The good thing, of course, about horror sequels, which almost always have lower budgets than their predecessors, is that they are occasionally riskier – with such little cash up front they can afford to take chances creatively. Not that horror sequels are known for their artfulness, but we think we’ve wrangled up a bunch that, if not worthy of placement in canonical film lore, try things differently and don’t completely shame the original. Some are even, dare we say it, bloody good?

“Aliens” (1986)
To call this film a masterpiece is to simply restate what’s already been said. James Cameron’s sequel to Ridley Scott’s classic is commonly agreed upon as one of the best sequels ever made, right up there with “The Godfather Part II” and “The Empire Strikes Back,” and a textbook example of how to continue a story. Not simply a rehash of what came before, this sequel enriches the world of the characters (introducing the Queen Alien) and assembles a terrific ensemble cast (including Michael Biehn, Bill Paxton and Lance Henricksen, among others). And like those aforementioned films, this is the installment where the lead, Sigourney Weaver, in an Oscar nominated performance, becomes a total badass. Though not a straight-ahead horror film like the original, Cameron still manages to include some real scares among the action. The opening act of the film is an exercise in restraint; besides a dream sequence the alien doesn’t make an appearance until almost an hour in (truly remarkable, especially for a sequel). This gives the film a chance to establish all the new characters, so that the tension is nearly unbearable when all hell finally breaks loose. One of the best action films of all time is a sequel to one of the best horror films of all time — only Cameron could pull something like this off.

“Blade II” (2002)
The first “Blade,” with its innumerable stylistic embellishments (many of them both resembling and predating similar moments in “The Matrix”) and comic book origins, was more of a superhero action movie that happened to feature a whole bunch of vampires.
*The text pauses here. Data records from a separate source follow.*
-- ==== Sys2Proof/Machine/Ops.lean ====
section
/-! DEFINITION. The shared operations: draws, the serial engines, the primitives (R9), acceptance,
refusal and commit (R84–R86, R252), and the steps of `readAxis`, `readRaw` and a presence check. -/

namespace Sys2Proof.Machine

/-- The outcome of a step of this machine. -/
abbrev Out := Host.Outcome State Fault Refusal

/-! ## Draws (R22, entry 3) -/

/-- The level of `ts_miso` at the next sampling. -/
def Env.takeMiso (e : Env) : Bool × Env :=
  match e.miso with
  | b :: rest => (b, { e with miso := rest })
  | [] => (Config.freeMiso e.fresh, { e with fresh := e.fresh + 1 })

/-- The level of `ts_penirq_n` at the next PenSample. -/
def Env.takePen (e : Env) : Bool × Env :=
  match e.pen with
  | b :: rest => (b, { e with pen := rest })
  | [] => (Config.freePen e.fresh, { e with fresh := e.fresh + 1 })

/-- The levels of MISO and PENIRQ_N that the next read of PINS shows; no primitive takes them (R53). -/
def Env.takePins (e : Env) : (Bool × Bool) × Env :=
  match e.pins with
  | b :: rest => (b, { e with pins := rest })
  | [] =>
    ((Config.freePinMiso e.freshPins, Config.freePinPen e.freshPins),
      { e with freshPins := e.freshPins + 1 })

/-- The turn is the host's while `n` of its moves are left, then the sequencer's. -/
def Env.spendHostMove (e : Env) : Nat → Agent × Env
  | 0 => (.sequencer, { e with hostMoves := none })
  | n + 1 => (.host, { e with hostMoves := some n })

/-- Which agent moves where both can (R6, entry 4). Past the list of turns the number of host moves
before the sequencer's next step is a free value, drawn when the last number is spent: the sequencer
always gets its step at last (R298). -/
def Env.takeTurn (e : Env) : Agent × Env :=
  match e.turns with
  | a :: rest => (a, { e with turns := rest })
  | [] =>
    match e.hostMoves with
    | some n => e.spendHostMove n
    | none => { e with fresh := e.fresh + 1 }.spendHostMove (Config.freeHostMoves e.fresh)

/-! ## The serial engines (R100–R106) -/

/-- One stretch of constant `ts_sclk` and `ts_mosi`, and how many `clk` cycles it lasts. -/
structure PinPhase where
  sclk : Bool
  mosi : Bool
  cycles : Nat
  deriving DecidableEq, Repr

/-- What one exchange on the wire gives: the bits received, the levels driven, the inputs left. -/
structure Exchange (n : Nat) where
  rx : BitVec n
  wave : List PinPhase
  env : Env

/-- `i[k] <- b` in a byte whose bit `k` is still 0. -/
def withBit (i : Byte) (k : Nat) (b : Bool) : Byte :=
  i ||| ((BitVec.ofBool b).setWidth 8 <<< k)

/-- The loop of R102 from bit `k - 1` down to bit 0: MOSI set up while SCLK is low, MISO sampled at the
rising edge, each level held for HW_DIV/2 cycles. -/
def hwClock (div : Nat) (o : Byte) : Nat → Byte → Env → Exchange 8
  | 0, i, e => ⟨i, [], e⟩
  | k + 1, i, e =>
    let r := hwClock div o k (withBit i k e.takeMiso.1) e.takeMiso.2
    ⟨r.rx, ⟨false, o.getLsbD k, div / 2⟩ :: ⟨true, o.getLsbD k, div / 2⟩ :: r.wave, r.env⟩

/-- `HwEngine.exchange` (R102). -/
def hwExchange (div : Nat) (o : Byte) (e : Env) : Exchange 8 :=
  hwClock div o 8 0#8 e

/-- The loop of R103 from bit `k - 1` down to bit 0: the clock toggled by hand, each half SW_HALF
cycles, MISO sampled while the clock is high. -/
def swClock (half : Nat) (o : Byte) : Nat → Byte → Env → Exchange 8
  | 0, i, e => ⟨i, [], e⟩
  | k + 1, i, e =>
    let r := swClock half o k (withBit i k e.takeMiso.1) e.takeMiso.2
    ⟨r.rx, ⟨false, o.getLsbD k, half⟩ :: ⟨true, o.getLsbD k, half⟩ :: r.wave, r.env⟩

/-- `SwEngine.exchange` (R103). -/
def swExchange (half : Nat) (o : Byte) (e : Env) : Exchange 8 :=
  swClock half o 8 0#8 e

/-- `v <- (v << 1) | b` at 12 bits (R106). -/
def shiftIn (v : U12) (b : Bool) : U12 :=
  (v <<< 1) ||| (BitVec.ofBool b).setWidth 12

/-- The loop of R106 for the last `k` pulses, MOSI held low. -/
def read12Clock (half : Nat) : Nat → U12 → Env → Exchange 12
  | 0, v, e => ⟨v, [], e⟩
  | k + 1, v, e =>
    let r := read12Clock half k (shiftIn v e.takeMiso.1) e.takeMiso.2
    ⟨r.rx, ⟨false, false, half⟩ :: ⟨true, false, half⟩ :: r.wave, r.env⟩

/-- `SwEngine.read12` (R106). -/
def swRead12 (half : Nat) (e : Env) : Exchange 12 :=
  read12Clock half 12 0#12 e

/-- The exchange of the engine the arbiter has selected (R100, R101). -/
def State.exchange (s : State) (o : Byte) : Exchange 8 :=
  if s.status.modeEff = some .hw then hwExchange s.build.hwDiv o s.env
  else swExchange s.build.swHalf o s.env

/-- The selected engine's registers after an exchange that received `i` (entry 11). -/
def State.enginesAfter (s : State) (i : Byte) : Engines :=
  if s.status.modeEff = some .hw then
    { s.engines with hwShift := i, hwBit := 0, hwDivider := 0 }
  else
    { s.engines with swShift := i, swBit := 0, swDivider := 0 }

/-- Between primitives SCLK and MOSI are low (R104). -/
def Pins.idleClock (p : Pins) : Pins :=
  { p with sclk := false, mosi := false }

/-! ## Primitives (R9): each is one sequencer step and records one event (R296) -/

/-- `SetCS(a)`. -/
def State.setCs (a : Bool) (s : State) : State :=
  { s with pins := { s.pins with csN := !a }, hist := s.hist ++ [.cs a] }

/-- `BusXfer(o)` (R101). -/
def State.busXfer (o : Byte) (s : State) : Byte × State :=
  ((s.exchange o).rx,
    { s with
      env := (s.exchange o).env
      hist := s.hist ++ [.xfer o (s.exchange o).rx]
      pins := s.pins.idleClock
      engines := s.enginesAfter (s.exchange o).rx
      sync := { s.sync with miso := (s.exchange o).rx.extractLsb' 0 2 } })

/-- `BusRead12()` (R106). -/
def State.busRead12 (s : State) : U12 × State :=
  ((swRead12 s.build.swHalf s.env).rx,
    { s with
      env := (swRead12 s.build.swHalf s.env).env
      hist := s.hist ++ [.read12 (swRead12 s.build.swHalf s.env).rx]
      pins := s.pins.idleClock
      engines :=
        { s.engines with
          readShift := (swRead12 s.build.swHalf s.env).rx, readBit := 0, swDivider := 0 }
      sync := { s.sync with miso := (swRead12 s.build.swHalf s.env).rx.extractLsb' 0 2 } })

/-- `Settle()`: the counter of R265 runs out and T_SETTLE cycles have passed (R136). -/
def State.settle (s : State) : State :=
  { s with hist := s.hist ++ [.delay], engines := { s.engines with settle := 0 } }

/-- `PenSample()` (R152). -/
def State.penSample (s : State) : Bool × State :=
  (s.env.takePen.1,
    { s with
      env := s.env.takePen.2
      hist := s.hist ++ [.pen s.env.takePen.1]
      sync := { s.sync with pen := s.sync.pen.extractLsb' 0 1 ++ BitVec.ofBool s.env.takePen.1 } })

/-! ## Acceptance, refusal, commit (R84–R86, R252) -/

/-- `raise CmdError(code)` (R9, R252): ERR and nothing else. -/
def State.raiseCmdError (code : ErrCode) (s : State) : State :=
  { s with status := { s.status with err := code } }

/-- A CMD write made while BUSY = 1 (R85): CMD_OVR and nothing else. -/
def State.dropCmd (s : State) : State :=
  { s with status := { s.status with cmdOvr := true } }

/-- Acceptance (R84), with `start` the position of the command's first step. The loop indices start at
0 (R157, entry 13). -/
def State.accept (i : Instr) (start : Pos) (s : State) : State :=
  { s with
    status := { s.status with err := .none, busy := true }
    cfgLocked := s.cfgLocked || locksCfg i
    seq := latchOperands i s
      { s.seq with op := some i.opcode, arg := i.arg, pos := start, i := 0, j := 0, p := 0 } }

/-- A CMD write of the command `i` while BUSY = 0: refused with the code of R257, or accepted. -/
def State.submit (i : Instr) (start : Pos) (s : State) : State :=
  if check i s = .none then s.accept i start else s.raiseCmdError (check i s)

/-- The part of `commit` common to all commands (R86): the final ERR, BUSY = 0, the sequencer IDLE. -/
def State.commit (code : ErrCode) (s : State) : State :=
  { s with
    status := { s.status with err := code, busy := false }
    seq := { s.seq with op := Option.none, pos := .idle } }

/-- The command in flight (R56): what `seq.op` and `seq.arg` decode to, or none at IDLE. -/
def Seq.inFlight (q : Seq) : Option Instr :=
  match q.op with
  | Option.none => Option.none
  | some op =>
    match decodeFields op q.arg with
    | .ok i => some i
    | .error _ => Option.none

/-- What the block does about the command `i` (entry 6). While idle, `i` is written to CMD (R84). While
`i` is in flight, the sequencer takes one step of its pseudocode, `body`, which has no answer at a
position that the pseudocode does not have. While another command is in flight, `i` is a CMD write
that is dropped (R85). -/
def State.command (i : Instr) (start : Pos) (body : State → Option State) (s : State) : Out :=
  if s.status.busy = false then .next (s.submit i start)
  else if s.seq.inFlight = some i then
    match body s with
    | some t => .next t
    | Option.none => .fault .foreignPosition
  else .next s.dropCmd

/-! ## Steps of the shared pseudocode -/

/-- Move the sequencer. -/
def State.goto (p : Pos) (s : State) : State :=
  { s with seq := { s.seq with pos := p } }

/-- Keep results for the pending commit. -/
def State.keep (f : Results → Results) (s : State) : State :=
  { s with seq := { s.seq with res := f s.seq.res } }

/-- What one step of `readAxis` leaves to do: another step, or a value. -/
inductive AxisNext where
  | step (p : AxisPos)
  | value (v : U12)
  deriving DecidableEq, Repr

/-- One primitive of `readAxis(c)` (R133, R134, R136). -/
def State.axisStep (c : Byte) (p : AxisPos) (s : State) : AxisNext × State :=
  match p with
  | .command => (.step .settle, (s.busXfer c).2)
  | .settle => (.step (if s.status.modeEff = some .hw then .highByte else .read12), s.settle)
  | .highByte =>
    (.step .lowByte, (s.busXfer 0x00#8).2.keep fun r => { r with byte := (s.busXfer 0x00#8).1 })
  | .lowByte =>
    (.value (decode16 s.seq.res.byte (s.busXfer 0x00#8).1), (s.busXfer 0x00#8).2)
  | .read12 => (.value s.busRead12.1, s.busRead12.2)

/-- One primitive of `readRaw()` (R137) run for the use `u`; `done` is the computation around the last
one. -/
def State.rawStep (u : Use) (p : RawPos) (done : Sample → State → State) (s : State) : State :=
  match p with
  | .csOn => (s.setCs true).goto (.raw u (.x .command))
  | .x q =>
    match s.axisStep s.build.cmdX q with
    | (.step q', t) => t.goto (.raw u (.x q'))
    | (.value v, t) => (t.keep fun r => { r with x := v }).goto (.raw u (.y .command))
  | .y q =>
    match s.axisStep s.build.cmdY q with
    | (.step q', t) => t.goto (.raw u (.y q'))
    | (.value v, t) => (t.keep fun r => { r with y := v }).goto (.raw u .csOff)
  | .csOff => done ⟨s.seq.res.x, s.seq.res.y⟩ (s.setCs false)

/-- Where `touched()` begins (R154). -/
def State.touchedPos (u : Use) (s : State) : Pos :=
  if s.cfg.useIrq then .pen u else .raw u .csOn

/-- `touchedIrq()` (R152): touched exactly when the line is low. -/
def State.penStep (done : Bool → State → State) (s : State) : State :=
  done (!s.penSample.1) s.penSample.2

/-- One primitive of `touchedSample()` (R153); the sample itself stays in `seq.res`. -/
def State.sampleStep (u : Use) (p : RawPos) (done : Bool → State → State) (s : State) : State :=
  s.rawStep u p (fun v => done v.valid)

end Sys2Proof.Machine
end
With the sequel, newly installed director Guillermo del Toro wanted instead to put some scariness in there along with all the automatic weapons and karate chops to the forehead. Along those lines he equipped the sequel with an even nastier villain – the Reapers, a strain of super-vampire led by Luke Goss, who have mouths that open up, with a flourish of vaginal imagery, to reveal a razor-lined maw. Del Toro also gives Blade (Wesley Snipes, again) a “Dirty Dozen”-ish band of vampires to interact with (among them: Ron Perlman and Donnie Yen). The resulting film is richer in character and detail, with del Toro’s fantastical tableaus popping like particularly beautiful panels off a comic book page. Oh, and it was scary too.

“Bride of Chucky” (1998)
Of all the postmodern son-of-“Scream” rip-offs that trailed Wes Craven’s groundbreaker, few reached the giddy peaks of “Bride of Chucky,” which re-envisioned the murderous doll (again: Brad Dourif) as one half of a rubbery Mickey and Mallory, trading the cramped claustrophobia of the earlier films for more wide-opened goofiness. (The other half of the dynamic duo is Jennifer Tilly, in her greatest post-“Bound” role, first as a human and then as an impish, sexed-up plaything.) References abound (the best, a “Hellraiser” gag comes after co-star John Ritter meets a gruesome end), lending the movie a buoyant energy and director Ronny Yu creates dreamlike imagery that often borders on the surreal. While it wasn’t enough to fully resuscitate the franchise (there was one more, even stranger film, “Seed of Chucky”) but it was enough of a howler to make you care about a series that you had probably forgotten about in the first place.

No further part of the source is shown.